April 2026 proved to be an unusual month for the cryptocurrency market. On the surface, overall trading activity remained relatively steady despite significant geopolitical turmoil, but beneath that calm the industry experienced a series of high-profile exploits that eroded investor confidence.
Leading blockchain security firm CertiK reported that crypto-related exploits and incidents in April 2026 resulted in total losses exceeding $650 million.
April Hacks
The largest incidents were led by KelpDAO, which lost $292 million, followed by Drift Protocol at $285.2 million. The Drift Protocol exploit was the culmination of weeks of preparation and months of social engineering to gain access to protocol signers; once access was secured, attackers drained funds in roughly 12 minutes. The KelpDAO breach, by contrast, exploited a single-verifier vulnerability in a LayerZero bridge. After the initial theft, attackers moved funds through THORChain, while more than $70 million tied to the incident was frozen on Arbitrum as part of emergency security measures.

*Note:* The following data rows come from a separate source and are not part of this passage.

-- ==== Sys2Proof/Tests/Slice0.lean ====
section
/-! SUPPORT. The model's own tests: ill-formed parameters are refused, each command's word decodes,
and one step at a time against the vectors of 95_test_vectors.md. The vectors are worked from the
spec's rules; a test names its vector, or the rule it was worked from by hand. -/

namespace Sys2Proof.Tests

open Sys2Proof.Machine

set_option Elab.async false

/-! ### Ill-formed terms -/

theorem test_tcfg_is_well_formed : Params.tcfg.wellFormed = true := by decide

/-- 00_scope.md R6: the least and the greatest legal sizes. -/
theorem test_extreme_params_are_well_formed :
    Params.wellFormed ⟨8, 8, 64⟩ = true ∧ Params.wellFormed ⟨2 ^ 28, 2 ^ 28, 2 ^ 31⟩ = true := by
  decide

theorem test_buffer_not_multiple_of_8_refused : Params.wellFormed ⟨4100, 4096, 32768⟩ = false := by
  decide

theorem test_buffer_too_small_refused : Params.wellFormed ⟨4096, 0, 32768⟩ = false := by decide

theorem test_buffer_too_large_refused :
    Params.wellFormed ⟨2 ^ 28 + 8, 4096, 32768⟩ = false := by decide

theorem test_bits_not_multiple_of_64_refused : Params.wellFormed ⟨4096, 4096, 96⟩ = false := by
  decide

theorem test_bits_too_few_refused : Params.wellFormed ⟨4096, 4096, 0⟩ = false := by decide

theorem test_bits_too_many_refused : Params.wellFormed ⟨4096, 4096, 2 ^ 31 + 64⟩ = false := by
  decide

/-! ### Decoding: each word written out from 30_encoding.md R140, R141 -/

/-- A command word from its two fields, RSV (56 bits) above OPC (8 bits) (30_encoding.md R140). -/
def word (rsv : BitVec 56) (opc : Byte) : Word := rsv ++ opc

theorem test_decode_nop : decodeWord (word 0 0b00000000) = .ok .nop := rfl
theorem test_decode_analyze : decodeWord (word 0 0b00000001) = .ok .analyze := rfl
theorem test_decode_buildTree : decodeWord (word 0 0b00000010) = .ok .buildTree := rfl
theorem test_decode_buildMap : decodeWord (word 0 0b00000011) = .ok .buildMap := rfl
theorem test_decode_bsClear : decodeWord (word 0 0b00000100) = .ok .bsClear := rfl
theorem test_decode_bsAppend : decodeWord (word 0 0b00000101) = .ok .bsAppend := rfl
theorem test_decode_bsBitat : decodeWord (word 0 0b00000110) = .ok .bsBitat := rfl
theorem test_decode_encode : decodeWord (word 0 0b00000111) = .ok .encode := rfl
theorem test_decode_decode : decodeWord (word 0 0b00001000) = .ok .decode := rfl
theorem test_decode_serialize : decodeWord (word 0 0b00001001) = .ok .serialize := rfl
theorem test_decode_deserialize : decodeWord (word 0 0b00001010) = .ok .deserialize := rfl
theorem test_decode_compress : decodeWord (word 0 0b00010000) = .ok .compress := rfl
theorem test_decode_decompress : decodeWord (word 0 0b00010001) = .ok .decompress := rfl
theorem test_decode_softReset : decodeWord (word 0 0b00011111) = .ok .softReset := rfl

Other notable incidents included Rhea Finance at $18.4 million and Grinex at $16.2 million, among several smaller breaches. By sector, DeFi projects absorbed the lion’s share of losses at $609.3 million. Unverified contracts lost $8.5 million, GameFi projects $3.4 million, bridge-related incidents $2.8 million, and meme-token projects $1.9 million.
Breaking down incidents by type, wallet compromises were responsible for the majority of losses, totaling $611 million. Price manipulation accounted for $18.8 million in thefts, code vulnerabilities for $16.9 million, phishing for $3.5 million, and front-end attacks for about $544.7k.
Fewer Attacks, Higher Financial Impact
According to TRM Labs, North Korean-linked hacking groups were responsible for roughly 76% of all crypto hack losses in 2026 through April. That high proportion did not stem from a larger number of attacks, but from two major incidents that together caused $577 million in losses—amounts that eclipsed other activity. Since 2017, this strategy of conducting relatively few but highly impactful operations has been characteristic of North Korean cybercrime networks.
TRM’s research shows that the share of total crypto theft attributed to these groups has steadily increased: under 10% in 2020–2021, 22% in 2022, 37% in 2023, 39% in 2024, and 64% in 2025. The jump in 2025 was driven largely by the Bybit breach, in which $1.46 billion was stolen through a compromised Safe{Wallet} signing interface—the largest recorded crypto hack to date.
The combined losses from the KelpDAO and Drift incidents in 2026 follow a similar pattern. While the number of operations remains relatively small each year, their financial impact continues to grow. Analysts note that the modus operandi is evolving: attacks increasingly rely on sophisticated reconnaissance and social engineering to target critical signing interfaces and bridge components.
TRM’s findings indicate that North Korea’s cumulative crypto theft since 2017 has now topped $6 billion. Security experts warn that threat actors may be leveraging advanced tools, including AI, to refine reconnaissance and social-engineering techniques, enabling more precise and targeted exploits. As a result, defenders and protocol teams must improve operational security, multisig practices, and monitoring of inter-chain bridges to reduce exposure to these high-impact threats.